Trespass against an officer for an unlawful seizure of books on execution against the plaintiff.
A deputy sheriff, out of office when the seizure was made, had attached certain books and book cases on a writ against the plaintiff, and by direction of the creditor, had taken the plaintiff’s accountable receipt therefor, with sureties approved by the creditor, and thereupon had surrendered the property attached to the plaintiff, the debtor.
The receipt stipulated that the debtor should return the property attached to the officer, or to his successor in office, or to any person authorized to receive the same on demand. By directing the officer to take the receipt, the creditor elected to rely upon it, rather than upon any obligation of the officer to keep the property safely; and upon gaining possession of it, might assert it as equitable assignee thereof, and no demand upon the attaching officer would be required. Shepherd v. *113Hall, 77 Maine, 569. But this she did not do. The receipt was allowed to remain with the attaching officer, to whom the debtor engaged to be accountable; and the creditor, having procured a special judgment and execution against the property attached, the debtor meanwhile having been discharged as an insolvent debtor, caused another officer, not holding the receipt, to demand the property attached, that he might seize it on the execution. This officer could make no legal demand for the property, because he did not hold the receipt. Gilmore v. McNeil, 45 Maine, 599; Hinckley v. Bridgham, 46 Maine, 450. Nor did he pretend to demand the property by virtue of the receipt, but rather required the debtor to produce certain property that he was not compelled to produce, that it might be taken on the execution.

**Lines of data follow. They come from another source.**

-- ==== Sys2Proof/Machine/Ops.lean ====
section
/-!
DEFINITION. The named operations over the state that every family shares: byte memories in canonical form, time,
register words, the event log, the cocoon's random numbers, partitions, pages, metadata blocks and reference
entries.
-/

namespace Sys2Proof.Machine

open Sys2Proof

/-! ### Status codes (Table 9.11, R300) -/

def stOk : Nat := 0x00
def stStaleMap : Nat := 0x11
def stStaleBuffer : Nat := 0x12
def stDupAcked : Nat := 0x13
def stNotResident : Nat := 0x21
def stSeqUnavailable : Nat := 0x22
def stSpecFull : Nat := 0x23
def stDataLost : Nat := 0x31
def stDirectoryFull : Nat := 0x41
def stConnLimit : Nat := 0x42
def stPosLimit : Nat := 0x43
def stKeySlotsFull : Nat := 0x44
def stPoolFull : Nat := 0x45
def stScheduleFault : Nat := 0x51
def stNotPermitted : Nat := 0x61
def stFormat : Nat := 0x62
def stBelowFloor : Nat := 0x71

/-! ### Byte memories -/

/-- The cells that a run of bytes from address `a` lists, where `d` is what an unlisted address reads as. -/
def cellsOf (d : Byte) : Nat → List Byte → List Host.Cell
  | _, [] => []
  | a, b :: bs => if b = d then cellsOf d (a + 1) bs else (a, b) :: cellsOf d (a + 1) bs

/-- A byte memory with the bytes from address `a` replaced, in canonical form. -/
def cellsPut (d : Byte) (m : List Host.Cell) (a : Nat) (bs : List Byte) : List Host.Cell :=
  m.filter (fun c => decide (c.1 < a)) ++ cellsOf d a bs ++
    m.filter (fun c => decide (a + bs.length ≤ c.1))

/-- `n` bytes from address `a`, from cells that start at or above `a`. -/
def cellsRun (d : Byte) : Nat → Nat → List Host.Cell → List Byte
  | 0, _, _ => []
  | n + 1, a, l =>
    match l with
    | [] => d :: cellsRun d n (a + 1) []
    | c :: m => if c.1 = a then c.2 :: cellsRun d n (a + 1) m else d :: cellsRun d n (a + 1) l

/-- `n` bytes from address `a` of a byte memory. -/
def cellsGet (d : Byte) (m : List Host.Cell) (a n : Nat) : List Byte :=
  cellsRun d n a (m.filter fun c => decide (a ≤ c.1) && decide (c.1 < a + n))

/-- One byte of a byte memory. -/
def cellAt (d : Byte) : List Host.Cell → Nat → Byte
  | [], _ => d
  | c :: m, a => if c.1 = a then c.2 else cellAt d m a

/-- The bytes [a, a + n) made to read as unlisted ones. -/
def cellsClear (m : List Host.Cell) (a n : Nat) : List Host.Cell :=
  m.filter fun c => decide (c.1 < a) || decide (a + n ≤ c.1)

/-- Canonical form: addresses strictly rising, and no cell equal to what an unlisted address reads as. -/
def cellsWf (d : Byte) : List Host.Cell → Bool
  | [] => true
  | c :: m => (c.2 != d) && m.all (fun x => decide (c.1 < x.1)) && cellsWf d m

/-- The three byte memories are canonical: HBM and host memory with 0, the configuration memory with 0xFF. -/
def Memory.wf (s : State) : Bool :=
  cellsWf 0#8 s.mem.hbm && cellsWf 0#8 s.host.mem && cellsWf 0xFF#8 s.nv.nor

/-- HBM bytes (R209: an unwritten byte reads zero after cold start). -/
def hbmRead (s : State) (a n : Nat) : List Byte := cellsGet 0#8 s.mem.hbm a n
/-- A write of `n` bytes gives the units that it touches the check bytes of their new data (R204). -/
def freshChecks (a n : Nat) (l : List (Nat × List Byte)) : List (Nat × List Byte) :=
  l.filter fun x => n == 0 || decide (x.1 < a / 64) || decide ((a + n - 1) / 64 < x.1)
def hbmWrite (a : Nat) (bs : List Byte) (s : State) : State :=
  { s with mem := { s.mem with hbm := cellsPut 0#8 s.mem.hbm a bs, checks := freshChecks a bs.length s.mem.checks } }
def hbmZero (a n : Nat) (s : State) : State :=
  { s with mem := { s.mem with hbm := cellsClear s.mem.hbm a n, checks := freshChecks a n s.mem.checks } }

/-- Host memory (log 16: an unwritten byte reads zero). The node counts what it reads and writes. -/
def hostRead (s : State) (a n : Nat) : List Byte := cellsGet 0#8 s.host.mem a n
def hostWrite (a : Nat) (bs : List Byte) (s : State) : State :=
  { s with host := { s.host with mem := cellsPut 0#8 s.host.mem a bs,
                                 txBytes := sat64 (s.host.txBytes + bs.length) } }
/-- `n` bytes read from host memory are counted. -/
def hostCountRead (n : Nat) (s : State) : State :=
  { s with host := { s.host with rxBytes := sat64 (s.host.rxBytes + n) } }

/-- The configuration memory: an erased byte reads 0xFF (R434). -/
def norRead (s : State) (a n : Nat) : List Byte := cellsGet 0xFF#8 s.nv.nor a n
def norWrite (a : Nat) (bs : List Byte) (s : State) : State :=
  { s with nv := { s.nv with nor := cellsPut 0xFF#8 s.nv.nor a bs } }

/-- Bytes of one global pseudo-channel (R14). -/
def pcBytes : Nat := 1207959552
/-- Pool pages of one pseudo-channel (R14). -/
def pcPages : Nat := 17920
/-- Bytes of the pool part of a pseudo-channel (R14). -/
def poolBytes : Nat := 1174405120
def pageSize : Nat := 65536
/-- The pseudo-channel of a page (R15). -/
def pagePc (p : Nat) : Nat := p / pcPages
/-- The HBM address of a page (R15). -/
def pageAddr (p : Nat) : Nat := pagePc p * pcBytes + p % pcPages * pageSize

/-! ### Whether the node serves, and time -/

/-- Configuration lock is set and nothing has stopped the node (R451, R444, R463, R475, R489). -/
def serving (s : State) : Bool :=
  s.boot.powered && s.boot.locked && !s.boot.recovery && !s.boot.thermTrip && !s.boot.scanIdle &&
    !s.boot.compatOpen && !s.health.stopped

/-- The timebase is not below a time stamp that a command carries (R28: it never decreases). -/
def touch (t : Nat) (s : State) : State :=
  if s.tb.loaded then { s with tb := { s.tb with now := max s.tb.now t } } else s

True, the debtor, supposing the officer authorized to demand the property by virtue of the receipt, produced it, and demanded ¡his receipt, which being refused him, he forbade the officer from taking away a part of the property that he had produced, viz., the books; but the officer, in disregard of the debtor’s protest, took all the property produced and sold it on the execution. By the terms of his execution, he could only take property upon which the attachment created a lien that he might perfect the same, and he could only do this by gaining possession of the property by demand upon the receipt, so that the seizure made by him on the execution was not a continuation of and perfection of any lien created by the attachment, but was an independent seizure of property that had either passed to the debtor’s assignee in insolvency, or was exempt from seizure upon execution; and as the debtor had lawful possession of the property that he forbade the officer to take, whether it belonged to him, or to his assignee in insolvency, is immaterial, and he should recover the value of the same.
Defendant defaulted for $165, with interest from December 3, 1885.
Peters, C. J., Walton, Danforth, Emery and Foster, JJ., concurred.